Specifically, New York City’s fear of crime might determine the outcome of this election. Thirty-six percent of New York City residents cited crime as their top issue, three times as many as those who chose inflation as their top concern. Mr. Zeldin must get 30 percent of the vote in New York City to win, which is not as improbable as it seemed earlier in the autumn. The Quinnipiac survey gives Mr. Zeldin 37% support.
Voters’ primary worries differ by political party, but Mr. Zeldin might win because independents side with Republicans on crime and inflation rather than Democrats, whose primary priority is defending democracy. The narrative of the 2022 election might be that Democrats misjudged how much people worried about the events of January 6 and Mr. Zeldin’s relationship with Donald Trump. In reality, Ms. Hochul and other Democrats around the country run the danger of failing to respond to the mood of the voters during a period of strain and anxiety by focusing their campaigns on these issues rather than the risks posed by crime, inflation, and immigration.
They depend on a sufficient number of moderates and independents to determine that backing a pro-Trump and anti-abortion Republican on November 8 is beyond the pale. In response, Mr. Zeldin asserts that New York State’s abortion regulations are safe and hints that the election-denying allegations against him are exaggerated.
In a Quinnipiac survey of probable New York voters, independents ranked crime (31 percent) and inflation (21 percent) as their top concerns, with democracy protection a distant third (11 percent). Protecting democracy was the most popular option among Democrats, while 30 percent of Democratic voters ranked crime and inflation as the second and third most important issues.

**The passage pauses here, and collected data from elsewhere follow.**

-- ==== Sys2Proof/Laws/KeepsTick.lean ====
section
/-! SUPPORT. `Keeps` (Laws/Keeps.lean) for every function from states to states of power, bring-up, the service port,
Sandglass and the tick. -/

set_option maxRecDepth 4000

namespace Sys2Proof.Machine

variable {lv : Nat} {s0 s : State}

theorem keeps_resumeMacros (h : Keeps lv s0 s)  : Keeps lv s0 (resumeMacros s) := by
  unfold resumeMacros
  try dsimp only
  repeat' first
    | assumption | with_reducible apply Keeps.forEach | with_reducible apply keeps_goOn | exact id | exact fun _ => rfl
    | exact fun _ => id | exact fun _ _ => rfl | rfl | split | intro _

theorem keeps_capRule (h : Keeps lv s0 s)  : Keeps lv s0 (capRule s) := by
  unfold capRule
  try dsimp only
  repeat' first
    | assumption | with_reducible apply Keeps.setBit | with_reducible apply Keeps.modPwr | with_reducible apply Keeps.whenS
    | with_reducible apply keeps_raise0 | with_reducible apply keeps_resumeMacros | exact id | exact fun _ => rfl
    | exact fun _ => id | exact fun _ _ => rfl | rfl | split | intro _

theorem keeps_governorSample (h : Keeps lv s0 s) (pReal : Nat) : Keeps lv s0 (governorSample pReal s) := by
  unfold governorSample
  try dsimp only
  repeat' first
    | assumption | with_reducible apply Keeps.setBit | with_reducible apply Keeps.modPwr | with_reducible apply Keeps.whenS
    | with_reducible apply keeps_raise0 | with_reducible apply keeps_capRule | exact id | exact fun _ => rfl | exact fun _ => id
    | exact fun _ _ => rfl | rfl | split | intro _

theorem keeps_slewFlat (h : Keeps lv s0 s) (pIn : Nat) : Keeps lv s0 (slewFlat pIn s) := by
  unfold slewFlat
  try dsimp only
  repeat' first
    | assumption | with_reducible apply Keeps.setBit | with_reducible apply Keeps.addCnt | with_reducible apply Keeps.whenS
    | exact id | exact fun _ => rfl | exact fun _ => id | exact fun _ _ => rfl | rfl | split | intro _

theorem keeps_moveTarget (h : Keeps lv s0 s)  : Keeps lv s0 (moveTarget s) := by
  unfold moveTarget
  try dsimp only
  repeat' first
    | assumption | with_reducible apply Keeps.setReg | exact id | exact fun _ => rfl | exact fun _ => id | exact fun _ _ => rfl
    | rfl | split | intro _
  all_goals (with_reducible apply Keeps.rest)
  repeat' assumption

theorem keeps_ceilings (h : Keeps lv s0 s)  : Keeps lv s0 (ceilings s) := by
  unfold ceilings
  try dsimp only
  repeat' first | assumption | with_reducible apply Keeps.setFld | with_reducible apply Keeps.modPwr

theorem keeps_governorMs (h : Keeps lv s0 s)  : Keeps lv s0 (governorMs s) := by
  unfold governorMs
  try dsimp only
  repeat' first
    | assumption | with_reducible apply Keeps.setReg | with_reducible apply Keeps.modPwr | with_reducible apply keeps_slewFlat
    | with_reducible apply keeps_moveTarget | with_reducible apply keeps_ceilings
    | exact id | exact fun _ => rfl | exact fun _ => id | exact fun _ _ => rfl | rfl | split | intro _

theorem keeps_preRampStart (h : Keeps lv s0 s)  : Keeps lv s0 (preRampStart s) := by
  unfold preRampStart
  try dsimp only
  repeat' first
    | assumption | with_reducible apply Keeps.modPwr | exact id | exact fun _ => rfl | exact fun _ => id | exact fun _ _ => rfl
    | rfl | split

theorem keeps_descentStart (h : Keeps lv s0 s)  : Keeps lv s0 (descentStart s) := by
  unfold descentStart
  try dsimp only
  repeat' first
    | assumption | with_reducible apply Keeps.modPwr | exact id | exact fun _ => rfl | exact fun _ => id | exact fun _ _ => rfl
    | rfl | split

theorem keeps_stopDie (h : Keeps lv s0 s) (d : Nat) : Keeps lv s0 (stopDie d s) := by
  unfold stopDie
  try dsimp only
  all_goals (with_reducible apply Keeps.rest)
  repeat' assumption

theorem keeps_junctionTrip (h : Keeps lv s0 s) (d : Nat) : Keeps lv s0 (junctionTrip d s) := by
  unfold junctionTrip
  try dsimp only
  repeat' first
    | assumption | with_reducible apply Keeps.setBit | with_reducible apply Keeps.modImg | with_reducible apply Keeps.modBist
    | with_reducible apply keeps_detectFault | with_reducible apply keeps_capacityChanged | with_reducible apply keeps_stopDie
    | exact id | exact fun _ => rfl | exact fun _ => id | exact fun _ _ => rfl | rfl | split

theorem keeps_finishTransition (h : Keeps lv s0 s)  : Keeps lv s0 (finishTransition s) := by
  unfold finishTransition
  try dsimp only
  repeat' first
    | assumption | with_reducible apply Keeps.foldl | with_reducible apply keeps_pageStore | exact id | exact fun _ => rfl
    | exact fun _ => id | exact fun _ _ => rfl | rfl | split | intro _

theorem keeps_powerReset (h : Keeps 0 s0 s) : Keeps 0 s0 (powerReset s) := by
  unfold powerReset
  extract_lets r1 r
  have k : Keeps 0 s r := by
    constructor
    · exact fun _ => rfl
    · exact fun _ => rfl
    · exact fun _ => rfl
    · exact fun _ => rfl
    · exact fun _ => rfl
    · exact fun _ => Nat.zero_le _
    · exact fun _ => Nat.zero_le _
    · exact fun _ => Nat.zero_le _
    · exact fun _ => Nat.zero_le _
    · exact fun _ => rfl
    · rfl
    · rfl
    · exact fun e => absurd e (by decide)
    · exact fun e => absurd e (by decide)
    · exact fun e => absurd e (by decide)
  clear_value r
  exact ((h.trans k).setReg64 _ _).putBit _ _ _

theorem keeps_inputLost (h : Keeps 0 s0 s) (state bitIx : Nat) : Keeps 0 s0 (inputLost state bitIx s) := by
  unfold inputLost
  try dsimp only
  repeat' first
    | assumption | with_reducible apply Keeps.setBit | with_reducible apply Keeps.modPwr
    | with_reducible apply keeps_finishTransition | with_reducible apply keeps_powerReset | exact id | exact fun _ => rfl
    | exact fun _ => id | exact fun _ _ => rfl | rfl | split

theorem keeps_inputRestored (h : Keeps 0 s0 s)  : Keeps 0 s0 (inputRestored s) := by
  unfold inputRestored
  try dsimp only
  repeat' first
    | assumption | with_reducible apply Keeps.setBit | with_reducible apply Keeps.modPwr | with_reducible apply keeps_powerReset
    | exact id | exact fun _ => rfl | exact fun _ => id | exact fun _ _ => rfl | rfl | split

theorem keeps_setStage (h : Keeps lv s0 s) (n : Nat) : Keeps lv s0 (setStage n s) := by
  unfold setStage
  try dsimp only
  repeat' first | assumption | with_reducible apply Keeps.setFld

theorem keeps_fwDigestOf (h : Keeps lv s0 s) (slot : Nat) : Keeps lv s0 (fwDigestOf s slot).2 := by
  unfold fwDigestOf
  try dsimp only
  repeat' first
    | assumption | with_reducible apply Keeps.usedFree | exact id | exact fun _ => rfl | exact fun _ => id
    | exact fun _ _ => rfl | rfl | split

theorem keeps_stageTwo (h : Keeps lv s0 s) (f : BootFindings) : Keeps lv s0 (stageTwo f s).1 := by
  unfold stageTwo
  try dsimp only
  repeat' first
    | assumption | with_reducible apply Keeps.setReg | with_reducible apply Keeps.setBit | with_reducible apply Keeps.setFld
    | with_reducible apply Keeps.modSec | with_reducible apply Keeps.whenS | with_reducible apply keeps_setStage
    | with_reducible apply keeps_fwDigestOf | exact id | exact fun _ => rfl | exact fun _ => id | exact fun _ _ => rfl | rfl
    | split | intro _

theorem keeps_loadClId (h : Keeps lv s0 s)  : Keeps lv s0 (loadClId s) := by
  unfold loadClId
  try dsimp only
  repeat' first
    | assumption | with_reducible apply Keeps.setReg | exact id | exact fun _ => rfl | exact fun _ => id | exact fun _ _ => rfl
    | rfl | split

theorem keeps_loadSlew (h : Keeps lv s0 s)  : Keeps lv s0 (loadSlew s) := by
  unfold loadSlew
  try dsimp only
  repeat' first
    | assumption | with_reducible apply Keeps.setReg | exact id | exact fun _ => rfl | exact fun _ => id | exact fun _ _ => rfl
    | rfl | split

theorem keeps_firstTick (h : Keeps 0 s0 s) : Keeps 0 s0 (firstTick s) := by
  unfold firstTick
  exact Keeps.whenS _ _ (fun _ k => k.setBit _ _) (h.modTk _ (by simp) (by simp) (by simp))

theorem keeps_stageThree (h : Keeps 0 s0 s)  : Keeps 0 s0 (stageThree s) := by
  unfold stageThree
  try dsimp only
  repeat' first
    | assumption | with_reducible apply Keeps.setReg | with_reducible apply Keeps.setReg64 | with_reducible apply Keeps.modSec
    | with_reducible apply Keeps.modBist | with_reducible apply Keeps.usedFree | with_reducible apply keeps_setStage
    | with_reducible apply keeps_loadClId | with_reducible apply keeps_loadSlew | with_reducible apply keeps_firstTick
    | exact id | exact fun _ => rfl | exact fun _ => id | exact fun _ _ => rfl | rfl

theorem keeps_bistRetire (h : Keeps lv s0 s) (base i : Nat) (l : Loc) : Keeps lv s0 (bistRetire base i l s) := by
  unfold bistRetire
  try dsimp only
  repeat' first
    | assumption | with_reducible apply Keeps.setBit | with_reducible apply Keeps.markRetired
    | with_reducible apply keeps_newLogEntry | exact id | exact fun _ => rfl | exact fun _ => id | exact fun _ _ => rfl | rfl
    | split

theorem keeps_bistCore (h : Keeps lv s0 s) (d p : Nat) : Keeps lv s0 (bistCore d p s) := by
  unfold bistCore
  try dsimp only
  repeat' first | assumption | with_reducible apply keeps_bistRetire

theorem keeps_bistFail (h : Keeps lv s0 s) (x : BistFail) : Keeps lv s0 (bistFail x s) := by
  unfold bistFail
  try dsimp only
  repeat' first
    | assumption | with_reducible apply Keeps.setBit | with_reducible apply Keeps.setFld | with_reducible apply Keeps.modBist
    | with_reducible apply keeps_bistRetire | with_reducible apply Keeps.markRetired | with_reducible apply keeps_bistCore | exact id | exact fun _ => rfl
    | exact fun _ => id | exact fun _ _ => rfl | rfl | split

theorem keeps_hubBist (h : Keeps lv s0 s) (f : BootFindings) : Keeps lv s0 (hubBist f s).1 := by
  unfold hubBist
  try dsimp only
  repeat' first
    | assumption | with_reducible apply Keeps.setBit | with_reducible apply Keeps.setFld | with_reducible apply keeps_raise0
    | with_reducible apply keeps_setStage | exact id | exact fun _ => rfl | exact fun _ => id | exact fun _ _ => rfl | rfl
    | split

theorem keeps_bootLink (h : Keeps lv s0 s) (i : Nat) : Keeps lv s0 (bootLink i s) := by
  unfold bootLink
  try dsimp only
  repeat' first
    | assumption | with_reducible apply Keeps.setBit | with_reducible apply Keeps.setFld | with_reducible apply Keeps.modLink
    | exact id | exact fun _ => rfl | exact fun _ => id | exact fun _ _ => rfl | rfl | split

theorem keeps_stageFive (h : Keeps lv s0 s) (f : BootFindings) : Keeps lv s0 (stageFive f s) := by
  unfold stageFive
  try dsimp only
  repeat' first
    | assumption | with_reducible apply Keeps.modImg | with_reducible apply Keeps.forEach
    | with_reducible apply keeps_startTraining | with_reducible apply keeps_setStage | with_reducible apply keeps_bistFail
    | with_reducible apply keeps_bootLink | exact id | exact fun _ => rfl | exact fun _ => id | exact fun _ _ => rfl | rfl
    | split | intro _

theorem keeps_mapMacros (h : Keeps lv s0 s) (core : Nat) : Keeps lv s0 (mapMacros core s) := by
  unfold mapMacros
  try dsimp only
  repeat' first
    | assumption | with_reducible apply Keeps.modImg | with_reducible apply Keeps.forEach | with_reducible apply keeps_setPmacro
    | with_reducible apply keeps_retireBankPwr
    | exact id | exact fun _ => rfl | exact fun _ => id | exact fun _ _ => rfl | rfl | split | intro _

theorem keeps_mapDie (h : Keeps lv s0 s) (d : Nat) : Keeps lv s0 (mapDie d s) := by
  unfold mapDie
  try dsimp only
  repeat' first
    | assumption | with_reducible apply Keeps.modImg | with_reducible apply Keeps.modBist | with_reducible apply Keeps.forEach
    | with_reducible apply keeps_mapMacros | exact id | exact fun _ => rfl | exact fun _ => id | exact fun _ _ => rfl | rfl
    | split | intro _

theorem keeps_dieBist (h : Keeps lv s0 s) (d : Nat) (fails : List BistFail) : Keeps lv s0 (dieBist d fails s) := by
  unfold dieBist
  try dsimp only
  repeat' first
    | assumption | with_reducible apply Keeps.setFld | with_reducible apply Keeps.forEach | with_reducible apply keeps_bistFail
    | with_reducible apply keeps_mapDie | exact id | exact fun _ => rfl | exact fun _ => id | exact fun _ _ => rfl | rfl | split
    | intro _

theorem keeps_stageSixSeven (h : Keeps lv s0 s) (f : BootFindings) : Keeps lv s0 (stageSixSeven f s) := by
  unfold stageSixSeven
  try dsimp only
  repeat' first
    | assumption | with_reducible apply Keeps.modImg | with_reducible apply Keeps.forEach | with_reducible apply keeps_raiseKind
    | with_reducible apply keeps_setStage | with_reducible apply keeps_dieBist | exact id | exact fun _ => rfl
    | exact fun _ => id | exact fun _ _ => rfl | rfl | split | intro _

theorem keeps_chargeHoldup (h : Keeps lv s0 s)  : Keeps lv s0 (chargeHoldup s) := by
  unfold chargeHoldup
  try dsimp only
  repeat' first | assumption | with_reducible apply Keeps.setFld | with_reducible apply Keeps.usedFree

theorem keeps_bringUp (h : Keeps 0 s0 s) (f : BootFindings) : Keeps 0 s0 (bringUp f s) := by
  unfold bringUp
  try dsimp only
  repeat' first
    | assumption | with_reducible apply keeps_stageTwo | with_reducible apply keeps_stageThree
    | with_reducible apply keeps_hubBist | with_reducible apply keeps_stageFive | with_reducible apply keeps_stageSixSeven
    | with_reducible apply keeps_chargeHoldup | exact id | exact fun _ => rfl | exact fun _ => id | exact fun _ _ => rfl | rfl
    | split

theorem keeps_dieRegsReset (h : Keeps lv s0 s) (d : Nat) : Keeps lv s0 (dieRegsReset d s) :=
  h.regsTo _ (SMap.wf_dropRange regReset s.regs _ _)

theorem keeps_coreReset (h : Keeps lv s0 s) (core : Nat) : Keeps lv s0 (coreReset core s) := by
  unfold coreReset
  try dsimp only
  repeat' first | assumption | with_reducible apply Keeps.modCore

theorem keeps_reloadCore (h : Keeps lv s0 s) (core : Nat) : Keeps lv s0 (reloadCore core s) := by
  unfold reloadCore
  try dsimp only
  repeat' first | assumption | with_reducible apply keeps_loadCore | with_reducible apply keeps_coreReset

theorem bring_wf (old m : Mem) (a b n : Nat) (h : Mem.wf m = true) : Mem.wf (bring memDefault old a b n m) = true :=
  Mem.wf_foldSet (old.filter fun e => decide (a ≤ e.1) && decide (e.1 < a + n)) (fun e => b + (e.1 - a)) (·.2)
    (SMap.dropRange m b (b + n)) (SMap.wf_dropRange memDefault m b (b + n) h)

theorem keeps_bringBanks (h : Keeps lv s0 s) (u : State) (old new : Nat) : Keeps lv s0 (bringBanks u old new s) := by
  unfold bringBanks
  split
  · exact h
  · exact { h.spadTo _ (bring_wf u.spad s.spad _ _ _) with }

theorem keeps_bringMacro (h : Keeps lv s0 s) (u : State) (old new : Nat) : Keeps lv s0 (bringMacro u old new s) := by
  unfold bringMacro
  split
  · exact h
  · exact { (h.macTo _ (bring_wf u.mac s.mac _ _ _)).scaleTo _ (bring_wf u.scale s.scale _ _ _) with }

theorem keeps_bringContents (h : Keeps lv s0 s) (d : Nat) (u : State) : Keeps lv s0 (bringContents d u s) :=
  Keeps.forEach _ _ (fun _ _ k => Keeps.forEach _ _ (fun _ _ k => keeps_bringMacro k _ _ _) (keeps_bringBanks k _ _ _)) h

This summer, a knife-wielding assailant attacked Mr. Zeldin onstage at a campaign event; the assailant was released from prison shortly after his detention, only to be re-arrested and held following intervention by the U.S. attorney. Recently, Mr. Zeldin’s daughters dialed 911 as gunfire erupted outside their suburban house. These occurrences demonstrate the pervasiveness and significance of the crime problem this year. During the 1990s, when crime rates were high, and the topic was of great concern to voters, President Clinton’s campaign advertisements contained a huge police union endorsement, and then-Senator Joe Biden championed the crime bill; as a consequence, the issue was largely neutralized for Democrats.
As we emerge from the pandemic, voters across the United States may desire a change because they are profoundly dissatisfied with the country’s direction and its states. In New York, 52 percent of likely voters believe the state is heading in the wrong direction, an increase of eight points since 2018. Not only are crime and inflation voters’ top worries, but Mr. Zeldin’s messaging on these subjects is effective: according to a New York Post article on a recent Schoen Cooperman Research survey, people believe he would do better than Ms. Hochul on reducing crime, taxes, and spending. Mr. Zeldin wants to bring energy costs down through increased fracking, but Ms. Hochul called it “dead on arrival.”
In last week’s New York governor’s debate, Ms. Hochul targeted abortion and Mr. Zeldin’s links to Mr. Trump while Mr. Zeldin sought again to focus on crime, threatening to declare a “crime emergency.” When she campaigned for Congress, Ms. Hochul, backed by the N.R.A., emphasized new gun control measures. They both disseminated their respective messages, presenting stark contrasts between their campaigns. Mr. Zeldin placed combating crime first. The question is whether New Yorkers will do the same in sufficient numbers to elect (or almost win) the state’s first Republican governor in decades and send a jarring message to the Democratic Party about the issues that matter most to them.